Code Property Graph¶
The code property graph (CPG) is a multi-language representation of source code that supports data flow analysis, control flow graphs, taint propagation, and security queries across function boundaries.
What is a CPG?¶
When you write code like func main() { fmt.Println("hello") }, the compiler first turns it into an Abstract Syntax Tree (AST): a tree structure where each node represents a syntactic element (function declaration, call expression, string literal, etc.). The AST captures the structure of the code but not the relationships between different parts of the program.
A Code Property Graph goes further: it takes the AST and adds cross-references, data flow edges, control flow graphs, and semantic annotations. This means you can ask questions like "which functions call exec.Command with user-supplied input?" or "does tainted data reach a SQL sink without sanitization?" by traversing the graph rather than doing text search.

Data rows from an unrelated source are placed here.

/-- Under a lead of 0 the break change set is applied at once (R96). -/
theorem SwitchReady.breaks {v : State} (h : SwitchReady p x c forced id s v) (hlead : s.sched.lead = 0) :
    SwitchStarted p x c forced id s (activateSwitch p v) := by
  obtain ⟨hsession, hmode, ⟨m, hswitch⟩, hended, hslot, hrelays, hother, ⟨hapart, hexchange⟩, hslots, hwindows,
    hkept⟩ := h
  obtain ⟨hswitch', -, hrelays', -⟩ := activateSwitch_activated hswitch rfl
  have happlied : activateSwitch p v = applied (breakChange p x) (.modeSwitch p) id (breaking p v) :=
    activateSwitch_of_lead (w := ⟨m, x, c, forced, id, .lead⟩) hswitch rfl
  have hrecord (q : Port) : (portRecord ((activateSwitch p v).port q)).own = (portRecord ((breaking p v).port q)).own := by
    rw [happlied]
    exact applied_record q
  have hbreaking : (breaking p v).port (otherPort p) = s.port (otherPort p) :=
    (breaking_port_other (otherPort_ne p)).trans hother
  have hring : (activateSwitch p v).ring = v.ring := by simp
  have hnow : v.now = s.now := by
    obtain ⟨-, -, hclock, -⟩ := hkept
    exact congrArg Clock.timebase hclock
  refine ⟨(session_of_ring hring p).trans hsession, ?_, ⟨m, hswitch'.trans ?_⟩, ?_, ?_, fun hn => absurd hlead hn,
    fun _ => ⟨?_, ?_⟩, ⟨?_, ?_⟩, ⟨(session_of_ring hring _).trans hapart, ?_⟩, fun j hj => ?_, ?_⟩
  · exact (congrArg PortRecord.mode (hrecord p) :).trans (breaking_port_mode.trans hmode)
  · rw [if_pos hlead]
  · have hqueued : Queued Kind.minor v.channels (activateSwitch p v).channels := activateSwitch_queued le_rfl .refl p
    exact hended.trans_nil (hqueued.handed rfl)
  · rw [slotRec, activateSwitch_slots, ← slotRec, hslot]
  · rw [happlied]
    exact applied_opened (s := breaking p v) hnow (by
      change v.sched.windows.length + 3 ≤ _
      omega)
  · rw [hrelays', hrelays]
    rfl
  · rw [hrecord, hbreaking]
  · rw [happlied, applied_denial (breakChange_feed_other (otherPort_ne p)), hbreaking]
  · rw [hring, hexchange]
  · rw [slotRec, activateSwitch_slots, ← slotRec, hslots j hj]
  · simpa only [activateSwitch_frame] using hkept

theorem acceptSwitch_started (h : (session s p).isSome = true ∨ slotRec s (portSlot p) = none) : ∃ t id,
    acceptSwitch p x c forced s = (t, ⟨.accepted, [id, byte x.code]⟩) ∧ SwitchStarted p x c forced id s t := by
  obtain ⟨v, id, haccept, hready⟩ := acceptSwitch_ready (x := x) (c := c) (forced := forced) h
  refine ⟨_, id, haccept, ?_⟩
  by_cases hlead : s.sched.lead = 0
  · have hstart : startIfActive (portSlot p) v = activateSwitch p v := by
      rw [startIfActive_of_active hready.slot (by simp [hlead, isActive]), ownerStart_of_switch hready.slot rfl rfl]
    rw [hstart]
    exact hready.breaks hlead
  · have hstart : startIfActive (portSlot p) v = v :=
      startIfActive_of_waiting hready.slot (by simp [hlead, isActive])
    rw [hstart]
    exact hready.waits hlead

end

/-! ## The request (R93) -/

section
variable {p : Port} {x : PlainMode} {r : Req} {b m force : Byte} {forced : Bool} {s t : State} {i : Instr}

theorem modeOf_eq (h : m.toNat = x.code) : modeOf m = some x := by
  unfold modeOf
  rw [h]
  cases x <;> rfl

theorem answerSetMode_of_bad (h : b.toNat = 0 ∨ 2 < b.toNat ∨ 1 < m.toNat) :
    answerSetMode r b m force s = refuse .badRequest s := by
  have hnone : portOf b = none ∨ modeOf m = none := by
    unfold portOf modeOf
    rcases h with h | h | h
    · exact .inl (by rw [h]; rfl)
    · left
      split
      case h_3 => rfl
      all_goals omega
    · right
      split
      case h_3 => rfl
      all_goals omega
  unfold answerSetMode
  rcases hnone with h | h <;> rw [h]
  split
  · next hm => cases hm
  · rfl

The analyzer builds its CPG using tree-sitter, a fast incremental parsing library. Tree-sitter produces a concrete syntax tree for each source file, which the builder then transforms into the CPG by resolving cross-file references and adding semantic edges. No compilation required.
Supported Languages¶
| Language | Parser | Data Flow | Control Flow | Taint |
|---|---|---|---|---|
| Go | tree-sitter-go | Yes | Yes | Yes |
| Python | tree-sitter-python | Yes | Yes | Yes |
| TypeScript | tree-sitter-typescript | Yes | Yes | Yes |
| Rust | tree-sitter-rust | Yes | Yes | Yes |
Structure¶
graph TD
FILE["File Node"] --> FUNC["Function Node<br/>(complexity, trust level)"]
FUNC --> PARAM["Parameter Nodes"]
FUNC --> CALL["Call Nodes<br/>(target, confidence)"]

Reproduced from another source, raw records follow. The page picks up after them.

-- ==== Sys2Proof/Machine/State.lean ====
section
/-! DEFINITION. The machine's state as plain data, the reasons a step can stop, and the state after reset.
The three agents of rule R232 and the chips of the reception model (R181) are all held here. -/

namespace Sys2Proof.Machine

/-- The configuration registers (R21): the construction arguments, constant after construction. -/
structure Cfg where
  /-- CFG.DR, LED rows per display, 1..8 -/
  dr : Nat
  /-- CFG.DC, LED columns per display, 1..8 -/
  dc : Nat
  /-- CFG.V, block rows of displays -/
  v : Nat
  /-- CFG.H, block columns of displays -/
  h : Nat
  /-- CFG.CHECKED, the bounds-checked variant -/
  checked : Bool
  /-- CFG.COORD_W, the constant 12 -/
  coordW : Nat
  deriving DecidableEq, Repr

/-- N = V·H, the number of displays (R6). -/
def Cfg.n (g : Cfg) : Nat := g.v * g.h

/-- The level of a line; `x` is the spec's "unknown", a line no event has driven since construction (R180). -/
inductive Level where
  | x | low | high
  deriving DecidableEq, Repr

/-- A command's response with what it records (R220, R227, R80). -/
inductive Response where
  /-- Status OK; the value is there only for a GETLED. -/
  | ok (value : Option Bool)
  /-- InvalidGeometry, raised by construction only (R222); records the arguments. -/
  | invalidGeometry (dr dc v h : Int)
  /-- InvalidBatch; records the batch length (R145). -/
  | invalidBatch (length : Nat)
  /-- OutOfRange; records the coordinate (R223). -/
  | outOfRange (row col : Int)
  /-- Unsupported; records the operand (R202). -/
  | unsupported (operand : BitVec 28)
  /-- IllegalCommand; records the command word (R203). -/
  | illegalCommand (word : CmdWord)
  deriving DecidableEq, Repr

/-- One LED-driver chip of the cascade, as far as the reception model describes it (R181, R31). -/
structure Chip where
  /-- S_j, the 16-bit shift register -/
  shift : PktWord
  /-- the word latched at ChipSelectHigh whose register write the chip has not yet performed -/
  latched : Option PktWord
  /-- Digit0..Digit7, addresses 0x1..0x8 -/
  digits : Vector Byte 8
  /-- DecodeMode, address 0x9 -/
  decodeMode : Byte
  /-- Intensity, address 0xA -/
  intensity : Byte
  /-- ScanLimit, address 0xB -/
  scanLimit : Byte
  /-- Shutdown, address 0xC -/
  shutdown : Byte
  /-- DisplayTest, address 0xF -/
  displayTest : Byte
  deriving DecidableEq, Repr

/-- The whole machine: the block (R20), its command port (R54), its output stream and the pin executor (R50,
R55, R233), the three lines (R180) and the chips (R181). -/
structure State where
  /-- the configuration registers (R21) -/
  cfg : Cfg
  /-- `cur[i]`, the current bitmap words (R22) -/
  cur : List DisplayWord
  /-- `prev[i]`, the previously transmitted words (R24) -/
  prev : List DisplayWord
  /-- the dirty flag (R25) -/
  dirty : Bool
  /-- the words that have arrived on the command port and are not yet taken, oldest first (R54) -/
  port : List CmdWord
  /-- the words of the EXEC whose payload is still arriving, its command word first; empty if none (R76) -/
  intake : List CmdWord
  /-- the pin-event output stream, as F-PE codes, from construction on (R50, R233) -/
  out : List PinCode
  /-- how many events of the stream the pin executor has replayed (R55) -/
  replayed : Nat
  /-- the finished command's response, not delivered until its events are replayed (R227) -/
  response : Option Response
  /-- the responses delivered so far (R239 (b)) -/
  responses : List Response
  /-- the chip-select line, LOADCS (R180) -/
  cs : Level
  /-- the clock line (R180) -/
  clk : Level
  /-- the data line DIN (R180) -/
  din : Level
  /-- the chips, chip 0 nearest the block (R58, R181) -/
  chips : List Chip
  /-- the model's own: the number of the next draw of a free value (notes/assumptions/5.md) -/
  freeIndex : Nat
  deriving DecidableEq, Repr

/-- Why the machine stops. The spec gives one ground: a code or packet it says is never produced (I9). -/
inductive Fault where
  /-- Raised by the fetch when the executor meets pin-event code 6 or 7 (R72, I9). Safe: the block never emits
  one, and the spec says to treat one as a fault. -/
  | reservedPinCode (code : PinCode)
  /-- Raised by the fetch when a chip is handed a packet with bits [15:12] not 0 (R71, R77 (f), I9). Safe: the
  block never emits one, and the spec says to treat one as a fault. -/
  | reservedPacketBits (word : PktWord)
  deriving DecidableEq, Repr

/-- Why an instruction has no meaning in this model. -/
inductive Refusal where
  /-- Raised by exec's arms for an instruction without a meaning; no arm raises it now. Safe. -/
  | notModelled (mnemonic : String)
  deriving DecidableEq, Repr

/-- A chip before anything was sent to it. DESIGN CHOICE (notes/assumptions/2.md, unsafe): the spec leaves a
chip's registers before the first RESET unspecified (R31, I7); the model names zero. -/
def Chip.powerUp : Chip :=
  { shift := 0, latched := none, digits := Vector.replicate 8 0, decodeMode := 0, intensity := 0,
    scanLimit := 0, shutdown := 0, displayTest := 0 }

/-- The construction state for given configuration registers (R250, R251, R31): bitmaps 0, dirty clear, nothing
emitted, every line level unknown. -/
def State.initial (g : Cfg) : State :=
  { cfg := g, cur := List.replicate g.n 0, prev := List.replicate g.n 0, dirty := false,
    port := [], intake := [], out := [], replayed := 0, response := none, responses := [],
    cs := .x, clk := .x, din := .x, chips := List.replicate g.n Chip.powerUp, freeIndex := 0 }

/-- The configuration registers of the instance `State.reset` (notes/assumptions/1.md). -/
def Cfg.reset : Cfg :=
  { dr := Config.resetDR, dc := Config.resetDC, v := Config.resetV, h := Config.resetH,
    checked := Config.resetChecked, coordW := Config.coordW }

/-- The machine right after construction, its only reset (R251, R252). -/
def State.reset : State := State.initial Cfg.reset

end Sys2Proof.Machine
end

FUNC --> STRUCT["Struct Literal Nodes"]
FUNC --> VAR["Variable Nodes"]
FUNC --> BB["Basic Block Nodes<br/>(CFG)"]
FUNC -->|"EdgeCalls<br/>(CERTAIN/INFERRED/UNCERTAIN)"| FUNC2["Called Function"]
PARAM -->|"EdgeDataFlow (passes_to)"| CALL
VAR -->|"EdgeDataFlow (assigns)"| CALL
BB -->|"EdgeControlFlow (true_branch)"| BB2["Basic Block"]

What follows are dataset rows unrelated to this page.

-- ==== Sys2Proof/Machine/PinEvents.lean ====
section
/-! DEFINITION. The pin events as the pin executor replays them (42_serializer.md section 2): each drives its own line
to its own level (R72, R180). -/

namespace Sys2Proof.Machine

/-- CSH (R175): chip-select goes to 1, and its rising edge latches all chips. -/
def execCsh (s : State) : Host.Outcome State Fault Refusal := .next (s.driveCs true)

/-- CSL (R174): chip-select goes to 0. -/
def execCsl (s : State) : Host.Outcome State Fault Refusal := .next (s.driveCs false)

/-- CKH (R176): the clock line goes to 1. -/
def execCkh (s : State) : Host.Outcome State Fault Refusal := .next (s.driveClk true)

/-- CKL (R177): the clock line goes to 0. -/
def execCkl (s : State) : Host.Outcome State Fault Refusal := .next (s.driveClk false)

/-- DH (R178): the data line goes to 1. -/
def execDh (s : State) : Host.Outcome State Fault Refusal := .next (s.driveDin true)

/-- DL (R179): the data line goes to 0. -/
def execDl (s : State) : Host.Outcome State Fault Refusal := .next (s.driveDin false)

end Sys2Proof.Machine
end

BB -->|"EdgeControlFlow (false_branch)"| BB3["Basic Block"]
classDef node fill:#9b59b6,stroke:#8e44ad,color:#fff
classDef cfg fill:#e74c3c,stroke:#c0392b,color:#fff
class FILE,FUNC,PARAM,CALL,STRUCT,FUNC2,VAR node
class BB,BB2,BB3 cfg
Node kinds¶
| Kind | Description |
|---|---|
File |
Source file |
Function |
Function or method declaration (carries complexity, param types, return type, trust level) |
Parameter |
Function parameter with type |
Call |
Function call expression (carries target, confidence) |
StructLiteral |
Composite literal (struct instantiation) |
Variable |
Variable assignment/usage within a function body |
BasicBlock |
Control flow graph basic block |
Edge kinds¶
| Kind | Labels | Description |
|---|---|---|
EdgeCalls |
Function A calls function B (with confidence: CERTAIN, INFERRED, UNCERTAIN) | |
EdgeContains |
Containment (file contains function, function contains literal) | |
EdgeAliases |
Type alias relationship | |
EdgeDataFlow |
assigns, reads, passes_to, field_access, returns |
Data flow within a function body |
EdgeControlFlow |
true_branch, false_branch, fallthrough, loop_back, loop_exit, exception, entry, exit |
Control flow between basic blocks |
Edge Confidence¶
Call edges carry a confidence classification that indicates how reliable the resolution is:
| Confidence | When assigned |
|---|---|
CERTAIN |
Same-package exact match, qualified name match |
INFERRED |
Cross-package short-name match, cross-language HTTP/subprocess calls |
UNCERTAIN |
Multiple candidates, interface method dispatch, dynamic dispatch, reflection |
Security queries never filter out UNCERTAIN edges. They use confidence to prioritize review order (CERTAIN first, then INFERRED, then UNCERTAIN).
Typed Node Fields¶
Nodes carry typed fields instead of generic string maps:
- Function nodes:
Complexity(cyclomatic),ParamNames,ParamTypes,ReturnType,IsTest,IsUnsafe,IsExtern,TrustLevel - Call nodes:
CallTarget,IsMacro - HTTP endpoint nodes:
Route,HTTPMethod - DB operation nodes:
Operation,Table - Struct literal nodes:
StructType,FieldNames
Building the CPG¶
The CPG is built in stages: parse, assemble, analyze.
flowchart LR
SRC["Source files<br/>(Go, Python, TS, Rust)"] --> TS["Tree-sitter<br/>Parsers"]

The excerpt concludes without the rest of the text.